Relations require one index lookup for every relation and therefore they must be slower than the direct pointers that object databases use. I repeat my challenge from TSS to provide an equivalent solution for storing and loading a deep tree. I bet that you will not get close to 1/10th of the speed of my db4o solution with a relational approach, and an O-R mapper will certainly not improve your chances.
import java.io.*;
import com.db4o.*;
public class Tree {
static final String FILE = "tree.yap";
static final int DEPTH = 15;
Tree preceding;
Tree subsequent;
public static void main(String[] args) {
new File(FILE).delete();
Tree tree = createTree(DEPTH);
ObjectContainer objectContainer = Db4o.openFile(FILE);
long start = System.currentTimeMillis();
objectContainer.set(tree);
long id = objectContainer.ext().getID(tree);
objectContainer.close();
long stop = System.currentTimeMillis();
System.out.println("Time to store tree: " +
(stop - start) + "ms");
objectContainer = Db4o.openFile(FILE);
start = System.currentTimeMillis();
tree = (Tree)objectContainer.ext().getByID(id);
objectContainer.activate(tree, Integer.MAX_VALUE);
stop = System.currentTimeMillis();
System.out.println("Time to load tree: " +
(stop - start) + "ms");
objectContainer.close();
}
public static Tree createTree(int depth){
if(depth < 1){
return null;
}
Tree tree = new Tree();
tree.preceding = createTree(depth - 1);
tree.subsequent = createTree(depth - 1);
return tree;
}
}
http://groups-beta.google.com/group/de.comp.lang.java/msg/44da4c8de9c121ed?dmode=print
It's in German. Translation (logical errors are not mine, but Carls):
"In a relational database a join is a primary key and a foreign key (sic!). A query that aggregates from several tables can only work if there is a foreign key. Thats why you have to modify your database model for every new link."
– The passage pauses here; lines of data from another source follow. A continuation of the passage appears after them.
-- ==== Sys2Proof/Laws/KeepsRun.lean ====
section
/-! SUPPORT. Keeps, function by function: descriptors and their accesses, records, telemetry, events, clocks and modes.
Each lemma unfolds its function once and applies the lemma of every function that it calls. -/

section
set_option Elab.async false

namespace Sys2Proof.Machine

/-! Machine/Desc.lean. -/

theorem Keeps.putCkpt {k₀ : State} {s : State} (hk₀ : Keeps k₀ s) (k : Ckpt) : Keeps k₀ (Machine.State.putCkpt s k) := by
  unfold Machine.State.putCkpt
  try dsimp only
  repeat' first | (with_reducible first | assumption | (intro _) | apply Keeps.updSlot | fail_if_no_progress apply Keeps.of) | split

theorem Keeps.fedCkpt {k₀ : State} {s : State} (hk₀ : Keeps k₀ s) (x : Slot) : Keeps k₀ (Machine.State.fedCkpt s x) := by
  unfold Machine.State.fedCkpt
  try dsimp only
  repeat' first | (with_reducible first | assumption | apply Keeps.service | apply Keeps.ite | fail_if_no_progress apply Keeps.of) | split

theorem Keeps.stampDone {k₀ : State} {s : State} (hk₀ : Keeps k₀ s) (clu : Nat) (idx : Nat) : Keeps k₀ (Machine.State.stampDone s clu idx)
    := by
  unfold Machine.State.stampDone
  try dsimp only
  repeat' first | (with_reducible first | assumption | (intro _) | apply Keeps.updSlot)

theorem Keeps.keepRecord {k₀ : State} {s : State} (hk₀ : Keeps k₀ s) (clu : Nat) (idx : Nat) (r : Record) : Keeps k₀
    (Machine.State.keepRecord s clu idx r) := by
  unfold Machine.State.keepRecord
  try dsimp only
  repeat' first | (with_reducible first | assumption | (intro _) | apply Keeps.updSlot | apply Keeps.placeRecord | apply Keeps.ite |
                                  fail_if_no_progress apply Keeps.of) | split

theorem Keeps.accept {k₀ : State} {s : State} (hk₀ : Keeps k₀ s) (x : Slot) : Keeps k₀ (Machine.State.accept s x) := by
  unfold Machine.State.accept
  try dsimp only
  repeat' first | (with_reducible first | assumption | (intro _) | apply Keeps.bump | apply Keeps.updCtx | apply Keeps.updSlot |
                                  apply Keeps.addDef | apply Keeps.debit | apply Keeps.putCkpt | apply Keeps.fedCkpt | apply Keeps.ite |
                                  fail_if_no_progress apply Keeps.of) | split

theorem Keeps.noteSlot {k₀ : State} {s : State} (hk₀ : Keeps k₀ s) (qid : Nat) (ws : List W64) : Keeps k₀ (Machine.State.noteSlot s qid ws)
    := by
  unfold Machine.State.noteSlot
  try dsimp only
  repeat' first | (with_reducible first | assumption | fail_if_no_progress apply Keeps.of)

theorem Keeps.malformed {k₀ : State} {s : State} (hk₀ : Keeps k₀ s) (x : Slot) (cause : Nat) : Keeps k₀ (Machine.State.malformed s x cause)
    := by
  unfold Machine.State.malformed
  try dsimp only
  repeat' first | (with_reducible first | assumption | (intro _) | apply Keeps.updSlot | apply Keeps.endBind | apply Keeps.discardEarly |
                                  apply Keeps.enterError | apply Keeps.furtherError | apply Keeps.latchError | apply Keeps.ite |
                                  fail_if_no_progress apply Keeps.of) | split

theorem Keeps.acceptReady {k₀ : State} {s : State} (hk₀ : Keeps k₀ s) (qid : Nat) (n₀ : Nat) : Keeps k₀ (Machine.State.acceptReady s qid n₀)
    := by
  induction n₀ generalizing s qid with
  | zero =>
    unfold Machine.State.acceptReady; try dsimp only
    repeat' first | (with_reducible first | assumption | apply ih | (intro _) | apply Keeps.accept | apply Keeps.noteSlot |
                                    apply Keeps.malformed | apply Keeps.ite | fail_if_no_progress apply Keeps.of) | split
  | succ n₀ ih =>
    unfold Machine.State.acceptReady; try dsimp only
    repeat' first | (with_reducible first | assumption | apply ih | (intro _) | apply Keeps.accept | apply Keeps.noteSlot |
                                    apply Keeps.malformed | apply Keeps.ite | fail_if_no_progress apply Keeps.of) | split

theorem Keeps.acceptChains {k₀ : State} {s : State} (hk₀ : Keeps k₀ s) (qid : Nat) : Keeps k₀ (Machine.State.acceptChains s qid) := by
  unfold Machine.State.acceptChains
  try dsimp only
  repeat' first | (with_reducible first | assumption | (intro _) | apply Keeps.accept | apply Keeps.foldl | apply Keeps.foldlFst |
                                  apply Keeps.ite) | split

theorem Keeps.acceptMore {k₀ : State} {s : State} (hk₀ : Keeps k₀ s) (qid : Nat) : Keeps k₀ (Machine.State.acceptMore s qid) := by
  unfold Machine.State.acceptMore
  try dsimp only
  repeat' first | (with_reducible first | assumption | apply Keeps.acceptReady | apply Keeps.acceptChains)

theorem Keeps.releaseDone {k₀ : State} {s : State} (hk₀ : Keeps k₀ s) (clu : Nat) (idx : Nat) : Keeps k₀ (Machine.State.releaseDone s clu
    idx) := by
  unfold Machine.State.releaseDone
  try dsimp only
  repeat' first | (with_reducible first | assumption | apply Keeps.freeSlot | apply Keeps.acceptMore | apply Keeps.ite |
                                  fail_if_no_progress apply Keeps.of) | split

theorem Keeps.endChain {k₀ : State} {s : State} (hk₀ : Keeps k₀ s) (x : Slot) (ch : Chain) (closed : Bool) : Keeps k₀
    (Machine.State.endChain s x ch closed) := by
  unfold Machine.State.endChain
  try dsimp only
  repeat' first | (with_reducible first | assumption | (intro _) | apply Keeps.updSlot | apply Keeps.keepRecord | apply Keeps.releaseDone |
                                  fail_if_no_progress apply Keeps.of)

theorem Keeps.placeHeld {k₀ : State} {s : State} (hk₀ : Keeps k₀ s) (x : Slot) (ch : Chain) (closed : Bool) : Keeps k₀
    (Machine.State.placeHeld s x ch closed) := by
  unfold Machine.State.placeHeld
  try dsimp only
  repeat' first | (with_reducible first | assumption | apply Keeps.keepRecord | fail_if_no_progress apply Keeps.of) | split

theorem Keeps.closeTail {k₀ : State} {s : State} (hk₀ : Keeps k₀ s) (x : Slot) : Keeps k₀ (Machine.State.closeTail s x) := by
  unfold Machine.State.closeTail
  try dsimp only
  repeat' first | (with_reducible first | assumption | apply Keeps.orphanReads | apply Keeps.endChain | apply Keeps.placeHeld |
                                  fail_if_no_progress apply Keeps.of) | split

theorem Keeps.goOn {k₀ : State} {s : State} (hk₀ : Keeps k₀ s) (x : Slot) : Keeps k₀ (Machine.State.goOn s x) := by
  unfold Machine.State.goOn
  try dsimp only
  repeat' first | (with_reducible first | assumption | (intro _) | apply Keeps.updSlot | fail_if_no_progress apply Keeps.of)

theorem Keeps.takeAppend {k₀ : State} {s : State} (hk₀ : Keeps k₀ s) (x : Slot) (addr : Nat) (count : Nat) : Keeps k₀
    (Machine.State.takeAppend s x addr count) := by
  unfold Machine.State.takeAppend
  try dsimp only
  repeat' first | (with_reducible first | assumption | apply Keeps.service | apply Keeps.placeHeld | apply Keeps.goOn |
                                  fail_if_no_progress apply Keeps.of) | split

theorem Keeps.chainNext {k₀ : State} {s : State} (hk₀ : Keeps k₀ s) (x : Slot) (ch : Chain) : Keeps k₀ (Machine.State.chainNext s x ch) :=
    by
  unfold Machine.State.chainNext
  try dsimp only
  repeat' first | (with_reducible first | assumption | apply Keeps.service | apply Keeps.closeTail | apply Keeps.goOn | apply Keeps.ite |
                                  fail_if_no_progress apply Keeps.of) | split

theorem Keeps.finish {k₀ : State} {s : State} (hk₀ : Keeps k₀ s) (clu : Nat) (idx : Nat) : Keeps k₀ (Machine.State.finish s clu idx) := by
  unfold Machine.State.finish
  try dsimp only
  repeat' first | (with_reducible first | assumption | (intro _) | apply Keeps.updSlot | apply Keeps.keepRecord | apply Keeps.releaseDone |
                                  apply Keeps.endChain | apply Keeps.chainNext | apply Keeps.ite | fail_if_no_progress apply Keeps.of) |
                                  split

theorem Keeps.takeRecordOut {k₀ : State} {s : State} (hk₀ : Keeps k₀ s) (r : Record) : Keeps k₀ (Machine.State.takeRecordOut s r) := by
  unfold Machine.State.takeRecordOut
  try dsimp only
  repeat' first | (with_reducible first | assumption | (intro _) | apply Keeps.ite | fail_if_no_progress apply Keeps.of) | split

theorem Keeps.pumpStore {k₀ : State} {s : State} (hk₀ : Keeps k₀ s) : Keeps k₀ (Machine.State.pumpStore s) := by
  unfold Machine.State.pumpStore
  try dsimp only
  repeat' first | (with_reducible first | assumption | (intro _) | apply Keeps.updSlot | apply Keeps.placeRecord |
                                  apply Keeps.acceptChains | apply Keeps.releaseDone | fail_if_no_progress apply Keeps.of) | split

theorem Keeps.notWhole {k₀ : State} {s : State} (hk₀ : Keeps k₀ s) (x : Slot) (ws : List W64) (torn : Bool) : Keeps k₀
    (Machine.State.notWhole s x ws torn) := by
  unfold Machine.State.notWhole
  try dsimp only
  repeat' first | (with_reducible first | assumption | (intro _) | apply Keeps.updCtx | apply Keeps.endBind | apply Keeps.ite |
                                  fail_if_no_progress apply Keeps.of) | split

theorem Keeps.errorEnds {k₀ : State} {s : State} (hk₀ : Keeps k₀ s) (qid : Nat) : Keeps k₀ (Machine.State.errorEnds s qid) := by
  unfold Machine.State.errorEnds
  try dsimp only
  repeat' first | (with_reducible first | assumption | (intro _) | apply Keeps.updCtx | apply Keeps.clearResume | apply Keeps.markReady |
                                  fail_if_no_progress apply Keeps.of)

theorem Keeps.proofSlot {k₀ : State} {s : State} (hk₀ : Keeps k₀ s) (x : Slot) (ws : List W64) : Keeps k₀ (Machine.State.proofSlot s x ws)
    := by
  unfold Machine.State.proofSlot
  try dsimp only
  repeat' first | (with_reducible first | assumption | (intro _) | apply Keeps.updSlot | apply Keeps.accept | apply Keeps.noteSlot |
                                  apply Keeps.malformed | apply Keeps.acceptReady | apply Keeps.errorEnds | apply Keeps.ite |
                                  fail_if_no_progress apply Keeps.of) | split

theorem Keeps.wholeSlot {k₀ : State} {s : State} (hk₀ : Keeps k₀ s) (x : Slot) (ws : List W64) : Keeps k₀ (Machine.State.wholeSlot s x ws)
    := by
  unfold Machine.State.wholeSlot
  try dsimp only
  repeat' first | (with_reducible first | assumption | apply Keeps.proofSlot)

theorem Keeps.skipDone {k₀ : State} {s : State} (hk₀ : Keeps k₀ s) (qid : Nat) (n₀ : Nat) : Keeps k₀ (Machine.State.skipDone s qid n₀) := by
  induction n₀ generalizing s qid with
  | zero =>
    unfold Machine.State.skipDone; try dsimp only
    repeat' first | (with_reducible first | assumption | apply ih | (intro _) | apply Keeps.updCtx | apply Keeps.ite |
                                    fail_if_no_progress apply Keeps.of) | split
  | succ n₀ ih =>
    unfold Machine.State.skipDone; try dsimp only
    repeat' first | (with_reducible first | assumption | apply ih | (intro _) | apply Keeps.updCtx | apply Keeps.ite |
                                    fail_if_no_progress apply Keeps.of) | split

theorem Keeps.adoptEnds {k₀ : State} {s : State} (hk₀ : Keeps k₀ s) (qid : Nat) : Keeps k₀ (Machine.State.adoptEnds s qid) := by
  unfold Machine.State.adoptEnds
  try dsimp only
  repeat' first | (with_reducible first | assumption | apply Keeps.noticeTrigger | fail_if_no_progress apply Keeps.of)

theorem Keeps.adoptSlot {k₀ : State} {s : State} (hk₀ : Keeps k₀ s) (x : Slot) (c : QCtx) (m : Nat) (ws : List W64) : Keeps k₀
    (Machine.State.adoptSlot s x c m ws) := by
  unfold Machine.State.adoptSlot
  try dsimp only
  repeat' first | (with_reducible first | assumption | (intro _) | apply Keeps.service | apply Keeps.updCtx | apply Keeps.updSlot |
                                  apply Keeps.endBind | apply Keeps.markReady | apply Keeps.checkIdle | apply Keeps.notWhole |
                                  apply Keeps.skipDone | apply Keeps.adoptEnds | apply Keeps.ite | fail_if_no_progress apply Keeps.of) |
                                  split

theorem Keeps.adoptCheck {k₀ : State} {s : State} (hk₀ : Keeps k₀ s) (qid : Nat) : Keeps k₀ (Machine.State.adoptCheck s qid) := by
  unfold Machine.State.adoptCheck
  try dsimp only
  repeat' first | (with_reducible first | assumption | apply Keeps.adoptEnds | apply Keeps.ite | fail_if_no_progress apply Keeps.of) | split

theorem Keeps.adoptChecks {k₀ : State} {s : State} (hk₀ : Keeps k₀ s) : Keeps k₀ (Machine.State.adoptChecks s) := by
  unfold Machine.State.adoptChecks
  try dsimp only
  repeat' first | (with_reducible first | assumption | (intro _) | apply Keeps.adoptCheck | apply Keeps.foldl | apply Keeps.foldlFst)

theorem Keeps.adoptEntry {k₀ : State} {s : State} (hk₀ : Keeps k₀ s) (x : Slot) (n : Nat) (ws : List W64) : Keeps k₀
    (Machine.State.adoptEntry s x n ws) := by
  unfold Machine.State.adoptEntry
  try dsimp only
  repeat' first | (with_reducible first | assumption | apply Keeps.service | apply Keeps.hit | apply Keeps.proofSlot | apply Keeps.ite |
                                  fail_if_no_progress apply Keeps.of) | split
Well, he almost got the description of relationships and data access in a network database right (his own product), but I was shocked that this kind of misinformation and misuse of terminology could come from an "expert" in the field. Any further discussion is pointless at this level.
Somehow the practical result works very good and my above challenge will prove it, if you dare to compare.
Your refusal not to take up the challenge will let anyone assume that you do not see a chance for yourself to get close to 1/10th of our speed.
I can't remember sarcasm ever being a successful reply to facts.
Please continue writing books.
We write software.
"Pointer tables in an object database are something different".
We do not use pointer *tables* to load members of objects. We use direct *pointers* from objects to members with one single indirection for transactional purposes. Performance for navigation stays flat-out-exactly-the-same, no matter how many objects there are.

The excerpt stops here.